Laboratoire de Physiologie Cellulaire et Végétale, Institut de Recherches en Technologies et Sciences pour le Vivant, iRTSV, CNRS/CEA/INRA/UJF, 38054 Grenoble, France.
Department of Physiology, Perelman School of Medicine, University of Pennsylvania, Philadelphia, PA 19104, USA.

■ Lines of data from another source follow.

-- ==== Sys2Proof/Machine/Bridge.lean ====
section
/-! DEFINITION. The die bridge (R20 to R24, R321). -/

namespace Sys2Proof.Machine

/-- The bridge runs: STEWARD and AO are ON (R20). -/
def bridgeUp (s : State) : Bool := domOn s dSTEWARD && domOn s dAO

/-- SYS.PAGE_STAT.BLOCK bit 16: a bridge fault persists (R418). -/
def bridgeFlag : Fld := ⟨(Reg.HDR_PAGE_STAT_WRAP 0).addr, 16, 16⟩

/-- The main die sends a frame (R20, R22, R23, R272). -/
def sendMain (s : State) : State :=
  let b := s.bridge
  let h := if b.served && !b.withdrawn then b.heart + 1 else b.heart
  let f : FrameDown := { seq := b.seqMain + 1, heart := h, out := b.outImg, ao := b.aoReq, word := s.safeB,
                         chanA := if chanOn s false then some (chanStat s false) else none, crc := Config.bridgeCrc false (b.seqMain + 1) }
  { s with bridge := { b with seqMain := f.seq, heart := h, aoReq := [], down := some f } }

/-- The field die samples and sends a frame (R20, R23, R272, R282). -/
def sendField (s : State) (x : FieldSample) : State :=
  let s := sampleField s x
  let s := { s with safe := { s.safe with edm := x.edm, rst := x.rst } }
  let s := if chanOn s true then
      { s with safe := { s.safe with cntB := (s.safe.cntB + 1) % 65536, b := { s.safe.b with alive := s.safe.b.alive + 1 } } }
    else s
  let w := fieldWords s
  let b := s.bridge
  let f : FrameUp := { seq := b.seqField + 1, heart := b.heartField + 1, w0 := w.1, w1 := w.2.1, w2 := w.2.2, edm := x.edm, rst := x.rst,
                       chanB := if chanOn s true then some (chanStat s true, wordB s) else none, crc := Config.bridgeCrc true (b.seqField + 1) }
  { s with bridge := { b with seqField := f.seq, heartField := f.heart, up := some f, age := b.age + 1 } }

/-- BRIDGE_FRAME_SEND (R20): one end sends its frame. -/
def execBridgeFrameSend (d : BridgeEnd) (s : State) : Host.Outcome State Fault Refusal :=
  .next (
    if bridgeUp s then
      match d with
      | .main => sendMain s
      | .field x => sendField s x
    else s)

/-- BRIDGE_FAULT clears in PAGE_STAT once neither direction is in three discarded frames (R418). -/
def bridgeOk (s : State) : State := if s.bridge.runAtField < 3 ∧ s.bridge.runAtMain < 3 then wr s bridgeFlag 0 else s

/-- The field die accepts a frame (R22, R23, R272, R320). -/
def acceptField (s : State) (f : FrameDown) : State :=
  let b := s.bridge
  let fresh := f.heart != b.heartAtField || s.field.fresh
  let s := { s with bridge := { b with runAtField := 0, heartAtField := f.heart }, field := { s.field with fresh := fresh } }
  let s := if domOn s dFIELD then applyImage s f.out else s
  let before := (s.safe.high, s.safe.b.sw)
  let s := showSwitches { s with safe := { s.safe with high := (f.chanA.map (fun a => a.sw)).getD 0 } } before
  match f.chanA with
  | some a =>
    if chanOn s true then
      let rose := a.reset && !s.safe.b.other.reset
      let s := takeOther s true a
      let x := s.safe.b
      -- a safe-channel reset from channel A, taken only in RUN (R289)
      if rose && x.mode == 1 then
        let keep := nib (groupDemand s true) ||| ~~~x.lock
        safeShow (setChan s true { x with lock := x.lock &&& keep, sto := x.sto &&& keep, ss1 := x.ss1 &&& keep })
      else s
    else s
  | none => s

/-- The main die accepts a frame: its image, the channel-B word and channel B's status (R23, R272, R283). -/
def acceptMain (s : State) (f : FrameUp) : State :=
  let s := { s with bridge := { s.bridge with runAtMain := 0, img := some f, age := 0 } }
  match f.chanB with
  | some c =>
    let s := { s with safeB := c.2 }
    if chanOn s false then
      let w := c.2.toNat / 2 ^ 32
      takeOther (wrs s [(Reg.SAFE_BWORD_STOP_B, w / 65536), (Reg.SAFE_BWORD_CNT_B, w)]) false c.1
    else s
  | none => if chanOn s false then safeShow s else s

/-- A frame is discarded and counted (R20). -/
def discard (s : State) (atField : Bool) : State :=
  let b := s.bridge
  let s := { s with bridge := if atField then { b with runAtField := b.runAtField + 1 } else { b with runAtMain := b.runAtMain + 1 } }
  if domOn s dSTEWARD then incErr s Reg.SYS_BRIDGE_ERR_BRIDGE_ERR else s

/-- BRIDGE_FRAME_RECEIVE (R20): the frame on its way arrives; one that fails its CRC or does not follow the previous one is discarded. -/
def execBridgeFrameReceive (atField crcOk : Bool) (s : State) : Host.Outcome State Fault Refusal :=
  .next (
    if !bridgeUp s then s
    else if atField then
      match s.bridge.down with
      | none => s
      | some f =>
        let b := s.bridge
        let s := { s with bridge := { b with down := none, rxAtField := if crcOk then f.seq else b.rxAtField } }
        if crcOk && f.seq == b.rxAtField + 1 then bridgeOk (acceptField s f) else discard s true
    else
      match s.bridge.up with
      | none => s
      | some f =>
        let b := s.bridge
        let s := { s with bridge := { b with up := none, rxAtMain := if crcOk then f.seq else b.rxAtMain } }
        if crcOk && f.seq == b.rxAtMain + 1 then bridgeOk (acceptMain s f) else discard s false)

/-- BRIDGE_FAULT (R21, R272): three frames in a row have been discarded in one direction. Entries of one clock enter the sump pair first (R28). -/
def execBridgeFault (atField : Bool) (s : State) : Host.Outcome State Fault Refusal :=
  .next (
    let run := if atField then s.bridge.runAtField else s.bridge.runAtMain
    if run < 3 then s
    else
      let s := if domOn s dSTEWARD then
          let s := if on s bridgeFlag then s else raise (wr s bridgeFlag 1) 0 4
          post (selfFault s .bridge) 0x5002 5 (b2n atField)
        else s
      if atField then chanFault s true 0x0C 0 else s)

/-- BRIDGE_REFRESH (R22): the stewards serve the bridge refresh. A unit that has given up its role serves it no more (R257, R258). -/
def execBridgeRefresh (s : State) : Host.Outcome State Fault Refusal :=
  .next (
    if domOn s dSTEWARD ∧ role s ≠ rRELINQUISHED then { s with bridge := { s.bridge with served := true, withdrawn := false } } else s)

/-- BRIDGE_REFRESH_WITHDRAW (R22): the stewards withdraw it. -/
def execBridgeRefreshWithdraw (s : State) : Host.Outcome State Fault Refusal := .next (withdrawRefresh s)

/-- REFRESH_TIMEOUT (R22): it has not been served for 1 ms. -/
def execRefreshTimeout (s : State) : Host.Outcome State Fault Refusal :=
  .next { s with bridge := { s.bridge with served := false } }

/-- The newest accepted image is written into the segment-24 points at a boundary, or they are marked stale (R23, R321). -/
def fieldImage (s : State) : State :=
  let ps := [pt 24 0 0 0, pt 24 0 0 1, pt 24 0 0 2]
  match s.bridge.img with
  | some f =>
    if domOn s dFIELD ∧ s.bridge.age < 3 then
      wrPt (wrPt (wrPt s (pt 24 0 0 0) f.w0.toNat false) (pt 24 0 0 1) f.w1.toNat false) (pt 24 0 0 2) f.w2.toNat false
    else ps.foldl (fun s p => setStale s p true) s
  | none => ps.foldl (fun s p => setStale s p true) s

end Sys2Proof.Machine
end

Institute of Biotechnology, University of Helsinki, P.O. Box 56, 00014 Helsinki, Finland. Electronic address:


ADF/cofilins drive cytoskeletal dynamics by promoting the disassembly of "aged" ADP-actin filaments. Mammals express several ADF/cofilin isoforms, but their specific biochemical activities and cellular functions have not been studied in detail. Here, we demonstrate that the muscle-specific isoform cofilin-2 promotes actin filament disassembly in sarcomeres to control the precise length of thin filaments in the contractile apparatus. In contrast to other isoforms, cofilin-2 efficiently binds and disassembles both ADP- and ATP/ADP-Pi-actin filaments. We mapped surface-exposed cofilin-2-specific residues required for ATP-actin binding and propose that these residues function as an "actin nucleotide-state sensor" among ADF/cofilins. The results suggest that cofilin-2 evolved specific biochemical and cellular properties that allow it to control actin dynamics in sarcomeres, where filament pointed ends may contain a mixture of ADP- and ATP/ADP-Pi-actin subunits. Our findings also offer a rationale for why cofilin-2 mutations in humans lead to myopathies.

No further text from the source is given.